Come si sa, la Merkel ha ordinato ai suoi consulenti di studiare i termini di una revisione dei trattati istitutivi della Ue che consenta ad un singolo paese che lo voglia, di uscire dall’Eurozona, tornando alla moneta nazionale, senza per questo dover uscire dalla Ue. Tutti hanno interpretato il passo come un avvio del processo di “riduzione dell’Eurozona”, cioè l’uscita “volontaria” –forse definitiva, forse temporanea- dei paesi più deboli e la nascita dell’Europa a due velocità. Il punto di approdo sarebbe uno sdoppiamento per cui ci sarebbe un club di 9 paesi “fondatori” dell’Euro che continuerebbero ad avere la moneta unica e gli altri 18 paesi della Ue con moneta propria (CdS 11.11.11 p. 18).

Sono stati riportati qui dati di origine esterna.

-- ==== Sys2Proof/Syntax.lean ====
section
/-! DEFINITION. The commands the block takes: the ONE inductive Instr, and the small types its operands use. -/

namespace Sys2Proof

/-- Who makes an access (R2, R3, R47, R120, R446). -/
inductive Agent where
  | dap | clove | sumac (c p : Nat) | tileDma (t : Nat) | trunk | host | stream | store
  | anise | saffron | qm | security | core (n : Nat)
  deriving DecidableEq, Repr

/-- A disturbance of one slot of one plane during a frame (R36, R39): `plane` 0 is A, 1 is B and 2 the
producer latch; the word is changed by `mask`; `parBad` says whether its parity bit is bad. -/
structure PlaneFault where
  slot : Nat
  plane : Nat
  mask : Word
  parBad : Bool
  deriving DecidableEq, Repr

/-- What reaches the device from outside during the frame that ends at a frame tick: main-chain
sense outputs before OFFSET and GAIN (R142), TDM words received (R143) and plane disturbances. -/
structure FrameIn where
  sense : List (Nat × Word)
  tdm : List (Nat × Word)
  faults : List PlaneFault
  deriving DecidableEq, Repr

/-- An AVTP packet of the audio format (R166): `fmt` 0 INT_32BIT, 1 INT_24BIT, 2 INT_16BIT, any other
number another format; `nsr` is the nominal rate in Hz; the samples are the container words, frame by frame. -/
structure AvtpPkt where
  streamId : Nat
  tv : Bool
  sp : Bool
  fmt : Nat
  nsr : Nat
  chans : Nat
  bitDepth : Nat
  seq : Nat
  ts : Nat
  samples : List Nat
  deriving DecidableEq, Repr

/-- An RTP packet (R167): `sumOk` says that its UDP checksum is 0 or right; `whole` that it is no
fragment and has no IP options. The samples are the payload words, frame by frame. -/
structure RtpPkt where
  ip : Nat
  port : Nat
  ssrc : Nat
  seq : Nat
  ts : Nat
  sumOk : Bool
  whole : Bool
  samples : List Nat
  deriving DecidableEq, Repr

/-- What a frame carries: an HSR supervision frame (R160); a sync message, with the measured offset from
the master in ns (R161, R162); an announce, with the outcome of the best master clock algorithm; a path
delay result; a stream packet; a hub announce (R181); anything else. -/
inductive FrameBody where
  | supervision
  | sync (offset : Int)
  | master (gm : Bool) (slave : Nat)
  | linkDelay (ns : Nat) (capable : Bool)
  | avtp (p : AvtpPkt)
  | rtp (p : RtpPkt)
  | announce (prio role epoch : Nat)
  | other (kind : Nat)
  deriving DecidableEq, Repr

/-- An Ethernet frame: `len` from the destination address to the FCS; `seq` the sequence number of its
HSR tag; `cls` the traffic class of its PCP. -/
structure EthFrame where
  len : Nat
  fcsOk : Bool
  dst : Nat
  src : Nat
  seq : Option Nat
  cls : Nat
  body : FrameBody
  deriving DecidableEq, Repr
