-- ==== Sys2Proof/Machine/Flags.lean ====
section
/-! DEFINITION. Flags of a signal core: the sticky bits of SC_STATUS and FPCTL, how they are raised at
a landing and when they trap (R74, R111, R115 to R117). -/

namespace Sys2Proof.Machine

/-- Bits of SC_STATUS (control register 1). -/
def fOV : Nat := 0x100
def fDZ : Nat := 0x200
def fWAW : Nat := 0x400
def fLockBroken : Nat := 0x800
def sIE : Fld := ⟨0, 1⟩
def sInHandler : Fld := ⟨1, 1⟩
def sWaiting : Fld := ⟨2, 1⟩
def sTrapPend : Fld := ⟨3, 1⟩
def sLoopact : Fld := ⟨4, 4⟩
def sDzTrap : Fld := ⟨12, 1⟩
def sTrapCause : Fld := ⟨16, 4⟩

/-- Flags of FPCTL, from bit 8: NV, DZ, OF, UF, NX. -/
def xNV : Nat := 1
def xDZ : Nat := 2
def xOF : Nat := 4
def xUF : Nat := 8
def xNX : Nat := 16

/-- Numbers of the control registers. -/
def crFPCTL : Nat := 0
def crSTATUS : Nat := 1
def crIPC : Nat := 2
def crISTAT : Nat := 3
def crRPT : Nat := 4
def crBLK : Nat := 5
def crCYCLO : Nat := 6
def crCYCHI : Nat := 7

def Core.status (c : Core) : Nat := c.ctl crSTATUS
def Core.sfld (c : Core) (f : Fld) : Nat := bits c.status f.lo f.w
def Core.setSfld (c : Core) (f : Fld) (x : Nat) : Core := c.setCtl crSTATUS (setBits c.status f.lo f.w x)
def Core.ie (c : Core) : Bool := c.sfld sIE = 1
def Core.inHandler (c : Core) : Bool := c.sfld sInHandler = 1

/-- Loop level `k` is active (LOOPACT). -/
def Core.loopActive (c : Core) (k : Nat) : Bool := bits c.status (4 + k) 1 = 1
def Core.setLoopActive (c : Core) (k : Nat) (b : Bool) : Core := c.setCtl crSTATUS (setBits c.status (4 + k) 1 (b2n b))

/-- TRAP_PEND and TRAPCAUSE (R74). -/
def Core.trap (c : Core) (cause : Nat) : Core := (c.setSfld sTrapPend 1).setSfld sTrapCause cause

/-- Raises sticky flags of SC_STATUS; an integer divide by zero with DZ_TRAP traps (R74, R103). -/
def Core.raise (c : Core) (f : Nat) : Core :=
  let c1 := c.setCtl crSTATUS (c.status ||| f)
  if bits f 9 1 = 1 ∧ c.sfld sDzTrap = 1 then c1.trap 1 else c1

/-- Raises sticky flags of FPCTL; an enabled one traps (R74, R111). -/
def Core.raiseFp (c : Core) (f : Nat) : Core :=
  let c1 := c.setCtl crFPCTL (c.ctl crFPCTL ||| f * 0x100)
  if f &&& bits (c.ctl crFPCTL) 16 5 = 0 then c1 else c1.trap 2

end Sys2Proof.Machine
end

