-- ==== Sys2Proof/Machine/Ic.lean ====
section
/-! DEFINITION. The interrupt exchange (chapter 12): pending, enable and service of the sources,
arbitration, claim and completion.
Choices and readings: log entries 19, 20 and 35. -/

namespace Sys2Proof.Machine
open R

/-! ### Level inputs (R284) -/

/-- Level inputs of sources 2 to 158: exchange, tiles and cores. -/
def levelTile (s : State) (n : Nat) : Bool :=
  if n < 3 then s.flag SX_PLANE_STAT SX_PLANE_STAT_SWITCHED || s.flag SX_PLANE_STAT SX_PLANE_STAT_MISMATCH
  else if n < 15 then s.flag (SX_TP_t_STAT (n - 3)) SX_TP_t_STAT_FAILED
  else if n < 27 then s.flag (SX_TP_t_STAT (n - 15)) SX_TP_t_STAT_TX_LATE
  else if n < 39 then s.flag (TL_t_VIOL (n - 27)) TL_t_VIOL_VALID
  else if n < 51 then
    s.flag (TL_t_CB_ECC (n - 39)) TL_t_CB_ECC_UNC ||
      (List.range 8).any (fun b => s.flag (TL_t_BK_b_ECC (n - 39) b) TL_t_BK_b_ECC_UNC)
  else if n < 63 then
    s.flag (TL_t_CB_TEST (n - 51)) TL_t_CB_TEST_FAIL ||
      (List.range 8).any (fun b => s.flag (TL_t_BK_b_TEST (n - 51) b) TL_t_BK_b_TEST_FAIL)
  else if n < 111 then s.flag (SC_n_OVERRUN (n - 63)) SC_n_OVERRUN_COUNT
  else (s.core (n - 111)).st = 5

/-- Level inputs of sources 159 to 258: drive, streams, store and queues. -/
def levelStream (s : State) (n : Nat) : Bool :=
  if n < 223 then
    let a := DRV_n_STAT (n - 159)
    s.flag a DRV_n_STAT_SHORT || s.flag a DRV_n_STAT_OPEN || s.flag a DRV_n_STAT_LOOP_FAULT
  else if n < 231 then s.flag (DRV_GRP_g_CTL (n - 223)) DRV_GRP_g_CTL_FLT_LATCHED
  else if n = 231 then s.flag AN_RUN_STAT AN_RUN_STAT_DONE
  else if n = 232 then s.flag AN_RUN_STAT AN_RUN_STAT_FAIL_SEEN || s.flag AN_RUN_STAT AN_RUN_STAT_DEGR_SEEN
  else if n = 233 then s.flag SF_STAT SF_STAT_UPD
  else if n = 234 then s.flag NET_PTP_STAT NET_PTP_STAT_STEP_REQ
  else if n = 235 then s.flag NET_RING_STAT NET_RING_STAT_ISO_EVT
  else if n = 236 then s.flag MS_STAT MS_STAT_SUBST_EVT
  else if n < 241 then decide (tget 0 s.nvPosted (n - 237) ≠ 0)
  else if n = 241 then s.flag (NV_p_STAT 0) NV_p_STAT_FAILED || s.flag (NV_p_STAT 1) NV_p_STAT_FAILED
  else if n = 242 then decide (s.reg QM_ERR ≠ 0)
  else (List.range 8).any (fun j => decide (s.reg (QM_W_PEND_i (8 * (n - 243) + j)) ≠ 0))

/-- Level inputs of sources 259 to 817: DMA, mailboxes, watchdogs, Sumac, debug, security and network. -/
def levelOther (s : State) (n : Nat) : Bool :=
  if n < 451 then
    let t := (n - 259) / 16
    let c := (n - 259) % 16
    s.flag (DMA_t_CH_c_STAT t c) DMA_t_CH_c_STAT_DONE ||
      (s.flag (DMA_t_CH_c_STAT t c) DMA_t_CH_c_STAT_ERR && s.flag (DMA_t_CH_c_CTL t c) DMA_t_CH_c_CTL_ERR_IE)
  else if n < 515 then
    let c := n - 451
    s.flag (TDMA_CH_c_STAT c) TDMA_CH_c_STAT_DONE ||
      (s.flag (TDMA_CH_c_STAT c) TDMA_CH_c_STAT_ERR && s.flag (TDMA_CH_c_CTL c) TDMA_CH_c_CTL_ERR_IE)
  else if n < 531 then s.flag (MB_i_STAT (n - 515)) MB_i_STAT_REQ_PEND
  else if n < 549 then s.flag (MB_i_STAT (n - 531)) MB_i_STAT_RPL_VALID
  else if n < 597 then false
  else if n < 645 then s.flag (WD_SC_n_STAT (n - 597)) WD_SC_n_STAT_EXPIRED
  else if n = 645 then s.flag WD_DEV_STAT WD_DEV_STAT_WARNED
  else if n = 646 then s.flag WD_CV_STAT WD_CV_STAT_WARNED
  else if n = 647 then s.flag CK_STAT CK_STAT_LOCK_LOST || s.flag CK_STAT CK_STAT_FREERUN
  else if n = 648 then s.flag CK_STAT CK_STAT_FALLBACK
  else if n = 649 then s.flag PM_DDR_STAT PM_DDR_STAT_CH0_LOST || s.flag PM_DDR_STAT PM_DDR_STAT_CH1_LOST
  else if n = 650 then s.flag PM_DDR_STAT PM_DDR_STAT_UNC_CNT
  else if n < 747 then
    let a := SU_c_p_STAT ((n - 651) / 8) ((n - 651) % 8)
    s.flag a SU_c_p_STAT_SIG || decide (s.fld a SU_c_p_STAT_STATE = 4)
  else if n < 759 then s.flag (SU_c_STAT (n - 747)) SU_c_STAT_MCHK
  else if n < 808 then s.flag (DBG_VT_t_STAT (n - 759)) DBG_VT_t_STAT_IN_FULL
  else if n = 808 then s.flag BB_STAT BB_STAT_FROZEN
  else if n = 809 then s.flag SEC_PKE_STAT SEC_PKE_STAT_DONE
  else if n = 810 then s.flag SEC_HASH_STAT SEC_HASH_STAT_DONE
  else if n = 811 then decide (s.reg SEC_ALARM ≠ 0)
  else if n < 816 then s.flag (NET_PORT_p_STAT (n - 812)) NET_PORT_p_STAT_LINK_LOST
  else if n = 816 then s.flag NET_RING_STAT NET_RING_STAT_A_OPEN
  else if n = 817 then s.flag NET_RING_STAT NET_RING_STAT_B_OPEN
  else false

/-- The input of source `n`: 0 for an event or edge source (R282, R284). -/
def levelInput (s : State) (n : Nat) : Bool :=
  if n = 0 then false
  else if n = 1 then s.flag IC_FAULT IC_FAULT_VALID
  else if n < 159 then levelTile s n
  else if n < 259 then levelStream s n
  else levelOther s n

/-! ### Pending, enable, service (R281 to R285) -/

def usable (n : Nat) : Bool := 1 ≤ n && n < 1023

def srcBit (s : State) (word : Nat → Nat) (n : Nat) : Bool := bits (s.reg (word (n / 32))).toNat (n % 32) 1 = 1

def setSrcBit (s : State) (word : Nat → Nat) (n : Nat) (b : Bool) : State :=
  s.setReg (word (n / 32)) (BitVec.ofNat 32 (setBits (s.reg (word (n / 32))).toNat (n % 32) 1 (b2n b)))

def inService (s : State) (n : Nat) : Bool := srcBit s IC_SERV_i n
def srcEnabled (s : State) (n : Nat) : Bool := srcBit s IC_EN_SET_i n

/-- A source is pending: its bit is set by an event or by software, or its level input is 1 and it is
not in service (R282). -/
def srcPending (s : State) (n : Nat) : Bool :=
  usable n && (srcBit s IC_PEND_SET_i n || (levelInput s n && !inService s n))

/-- An event of source `n` (R282). -/
def raiseEvent (s : State) (n : Nat) : State := if usable n then setSrcBit s IC_PEND_SET_i n true else s

/-- The 32 bits of word `i` that name usable sources (R281). -/
def usableMask (i : Nat) : Word := if i = 0 then 0xFFFFFFFE else if i = 31 then 0x7FFFFFFF else 0xFFFFFFFF

/-- What a read of either pending word gives (R285). -/
def pendWord (s : State) (i : Nat) : Word :=
  BitVec.ofNat 32 ((List.range 32).foldl (fun a j => a + b2n (srcPending s (32 * i + j)) * 2 ^ j) 0)

/-- Writes to the set and clear addresses (R281, R285). -/
def writePendSet (i : Nat) (v : Word) (s : State) : State :=
  s.setReg (IC_PEND_SET_i i) (s.reg (IC_PEND_SET_i i) ||| (v &&& usableMask i))

def writePendClr (i : Nat) (v : Word) (s : State) : State :=
  s.setReg (IC_PEND_SET_i i) (s.reg (IC_PEND_SET_i i) &&& ~~~v)

def writeEnSet (i : Nat) (v : Word) (s : State) : State :=
  s.setReg (IC_EN_SET_i i) (s.reg (IC_EN_SET_i i) ||| (v &&& usableMask i))

def writeEnClr (i : Nat) (v : Word) (s : State) : State :=
  s.setReg (IC_EN_SET_i i) (s.reg (IC_EN_SET_i i) &&& ~~~v)

/-! ### Priorities and arbitration (R286 to R290) -/

def srcPrio (s : State) (n : Nat) : Nat := s.fld (IC_SRC_s_CFG n) IC_SRC_s_CFG_PRIO
def srcWake (s : State) (n : Nat) : Bool := s.flag (IC_SRC_s_CFG n) IC_SRC_s_CFG_WAKE
def srcGroup (s : State) (n : Nat) : Nat := s.fld (IC_SRC_s_CFG n) IC_SRC_s_CFG_GROUP

/-- The mask of source `n` names target `k`. -/
def srcTargets (s : State) (n k : Nat) : Bool :=
  if k < 32 then bits (s.reg (IC_SRC_s_MASK_LO n)).toNat k 1 = 1
  else bits (s.reg (IC_SRC_s_MASK_HI n)).toNat (k - 32) 1 = 1

def icStackOf (s : State) (k : Nat) : List (Nat × Nat) := tget [] s.icStack k

/-- PRIO of the top entry; 0 for an empty stack. -/
def topPrio (s : State) (k : Nat) : Nat :=
  match icStackOf s k with
  | e :: _ => e.2
  | [] => 0

def topSource (s : State) (k : Nat) : Nat :=
  match icStackOf s k with
  | e :: _ => e.1
  | [] => 0

/-- The effective floor (R287). -/
def floorOf (s : State) (k : Nat) : Nat := max (s.fld (IC_T_k_THRESH k) IC_T_k_THRESH_THRESH) (topPrio s k)

/-- The target is asleep (R290). -/
def asleep (s : State) (k : Nat) : Bool :=
  if k < 48 then (s.core k).st = 4 || decide (bits (s.fld PM_STAT PM_STAT_TILE_ON) (k / 4) 1 = 0)
  else if k = 48 then s.fld CV_STAT CV_STAT_STATE = 2
  else s.hostD3 || s.hostL2

/-- Source `n` is a candidate for target `k` (R288). -/
def candidate (s : State) (k n : Nat) : Bool :=
  srcEnabled s n && srcTargets s n k && srcPending s n && decide (floorOf s k < srcPrio s n) && !inService s n &&
    !s.flag (IC_GRP_g_HOLD (srcGroup s n)) IC_GRP_g_HOLD_RUN && (!asleep s k || srcWake s n)

/-- The numbers of the enabled sources, rising. -/
def enabledSources (s : State) : List Nat :=
  (List.range 32).flatMap (fun i =>
    if s.reg (IC_EN_SET_i i) = 0 then []
    else ((List.range 32).map (32 * i + ·)).filter (srcEnabled s))

/-- Of two candidates the one of higher PRIO, the lower number between equals (R288). -/
def better (s : State) (a : Option Nat) (n : Nat) : Option Nat :=
  match a with
  | none => some n
  | some m => if srcPrio s m < srcPrio s n then some n else some m

/-- The winner for target `k`. -/
def winner (s : State) (k : Nat) : Option Nat :=
  ((enabledSources s).filter (candidate s k)).foldl (better s) none

def pres (s : State) (k : Nat) : Nat := tget 0 s.icPres k
def setPres (s : State) (k p : Nat) : State := { s with icPres := tput 0 s.icPres k p }

/-- A presented source that is no longer a candidate becomes 1,023 (R289). -/
def icSettle (s : State) : State :=
  { s with icPres := s.icPres.map (fun e => if e.2 = 1023 || candidate s e.1 e.2 then e else (e.1, 1023)) }

/-- The presentation of target `k` after an arbitration (R289). -/
def arbitrate (s : State) (k : Nat) : Nat :=
  if pres s k = 1023 then 1023
  else match winner s k with
    | none => pres s k
    | some n => if pres s k = 0 || srcPrio s (pres s k) < srcPrio s n then n else pres s k

/-! ### Claim and completion (R291 to R294) -/

/-- What a claim by target `k` returns. -/
def claimValue (s : State) (k : Nat) : Nat := pres s k

/-- A claim (R291, R292): other targets that hold the same source are left with 1,023. -/
def claim (k : Nat) (s : State) : State :=
  let p := pres s k
  if p = 0 then s
  else if p = 1023 then setPres s k 0
  else
    let s1 := setSrcBit (setSrcBit s IC_PEND_SET_i p false) IC_SERV_i p true
    let s2 := { s1 with icStack := tput [] s1.icStack k ((p, srcPrio s p) :: icStackOf s k) }
    let g := srcGroup s p
    let s3 := if s.fld (IC_GRP_g_HOLD g) IC_GRP_g_HOLD_US = 0 then s2
      else s2.setFld (IC_GRP_g_HOLD g) IC_GRP_g_HOLD_RUN 1
    setPres s3 k 0

/-- A completion by target `k` of source `n` (R293); a handled NVMe queue is empty (notes/assumptions/20.md). -/
def complete (k n : Nat) (s : State) : State :=
  match icStackOf s k with
  | e :: t =>
    if e.1 = n then
      let s1 := setSrcBit { s with icStack := tput [] s.icStack k t } IC_SERV_i n false
      if 237 ≤ n ∧ n < 241 then { s1 with nvPosted := tput 0 s1.nvPosted (n - 237) 0 } else s1
    else if s.flag IC_FAULT IC_FAULT_VALID then s
    else ((((s.setFld IC_FAULT IC_FAULT_TARGET k).setFld IC_FAULT IC_FAULT_VALID 1).setFld
      IC_FAULT_NUM IC_FAULT_NUM_WRITTEN n).setFld IC_FAULT_NUM IC_FAULT_NUM_TOP e.1)
  | [] =>
    if s.flag IC_FAULT IC_FAULT_VALID then s
    else ((((s.setFld IC_FAULT IC_FAULT_TARGET k).setFld IC_FAULT IC_FAULT_VALID 1).setFld
      IC_FAULT_NUM IC_FAULT_NUM_WRITTEN n).setFld IC_FAULT_NUM IC_FAULT_NUM_TOP 0)

/-- A write of IC_SRC_s_CFG (R281, R286). -/
def writeSrcCfg (n : Nat) (v : Word) (s : State) : State :=
  if !usable n then s
  else if n = 1 ∧ bits v.toNat 0 4 = 0 then
    (s.writeByType (IC_SRC_s_CFG n) v).setFld (IC_SRC_s_CFG n) IC_SRC_s_CFG_PRIO (srcPrio s n)
  else s.writeByType (IC_SRC_s_CFG n) v

/-- A write of a mask word (R286); `hi` chooses IC_SRC_s_MASK_HI. -/
def writeSrcMask (n : Nat) (hi : Bool) (v : Word) (s : State) : State :=
  if !usable n || n = 1 then s
  else s.writeByType (if hi then IC_SRC_s_MASK_HI n else IC_SRC_s_MASK_LO n) v

/-- A write of IC_SRC_s_CFG (`which` 0), IC_SRC_s_MASK_LO (1) or IC_SRC_s_MASK_HI (2). -/
def writeSrc (n which : Nat) (v : Word) (s : State) : State :=
  if which = 0 then writeSrcCfg n v s else writeSrcMask n (which = 2) v s

/-- The reading of IC_T_k_STAT. -/
def targetStat (s : State) (k : Nat) : Word :=
  BitVec.ofNat 32 (pres s k + topPrio s k * 2 ^ 12 + (icStackOf s k).length * 2 ^ 16 + b2n (asleep s k) * 2 ^ 21 +
    topSource s k * 2 ^ 22)

/-- The end of a hold-off (R297). -/
def doHoldOffExpiry (g : Nat) (s : State) : State := s.setFld (IC_GRP_g_HOLD g) IC_GRP_g_HOLD_RUN 0

/-- A change of US of a group: with 0 no timer runs. -/
def writeGroupHold (g : Nat) (v : Word) (s : State) : State := s.writeByType (IC_GRP_g_HOLD g) v

/-! ### Edge latches (R298) -/

/-- A request to leave Standby (R401); during the entry it is kept. -/
def wakeRequest (s : State) : State :=
  if s.dev.stby = 2 then { s with dev := { s.dev with stby := 3 } }
  else if s.dev.stby = 1 then { s with dev := { s.dev with wakeLater := true } }
  else s

/-- The edge selected by POL occurs: the latch sets; with the fabric clock running (outside reset) the source
becomes pending and the latch clears. With WAKE the device leaves Standby. Edge `e` is source 549 + e. -/
def latchEdge (e : Nat) (rising : Bool) (s : State) : State :=
  let pol := s.fld (IC_EDGE_e_CFG e) IC_EDGE_e_CFG_POL
  if (pol = 0 && rising) || (pol = 1 && !rising) || pol = 2 then
    let s1 := if srcWake s (549 + e) then wakeRequest s else s
    if s.phase = 0 then s1.setFld (IC_EDGE_e_CFG e) IC_EDGE_e_CFG_LATCH 1
    else raiseEvent s1 (549 + e)
  else s

/-- The fabric clock restarts: held edges become pending. -/
def releaseEdges (s : State) : State :=
  s.each (List.range 48) (fun s e =>
    if s.flag (IC_EDGE_e_CFG e) IC_EDGE_e_CFG_LATCH then
      raiseEvent (s.setFld (IC_EDGE_e_CFG e) IC_EDGE_e_CFG_LATCH 0) (549 + e)
    else s)

end Sys2Proof.Machine
end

Ma, a quanto pare, i primi studi hanno segnalato che l’operazione potrebbe avere costi da capogiro: circa il 50% del Pil della Ue, con un milione di disoccupati in più nella sola Germania. Per di più, visto che la Francia sta subendo un attacco della speculazione internazionale, ha un deficit di bilancio oltre il 5% per tutti i tre anni prossimi (il doppio dell’Italia e cinque volte della Germania) e il Belgio ha un debito pubblico record,  il club potrebbe risultare ancora più ristretto. Dunque: neanche a parlarne.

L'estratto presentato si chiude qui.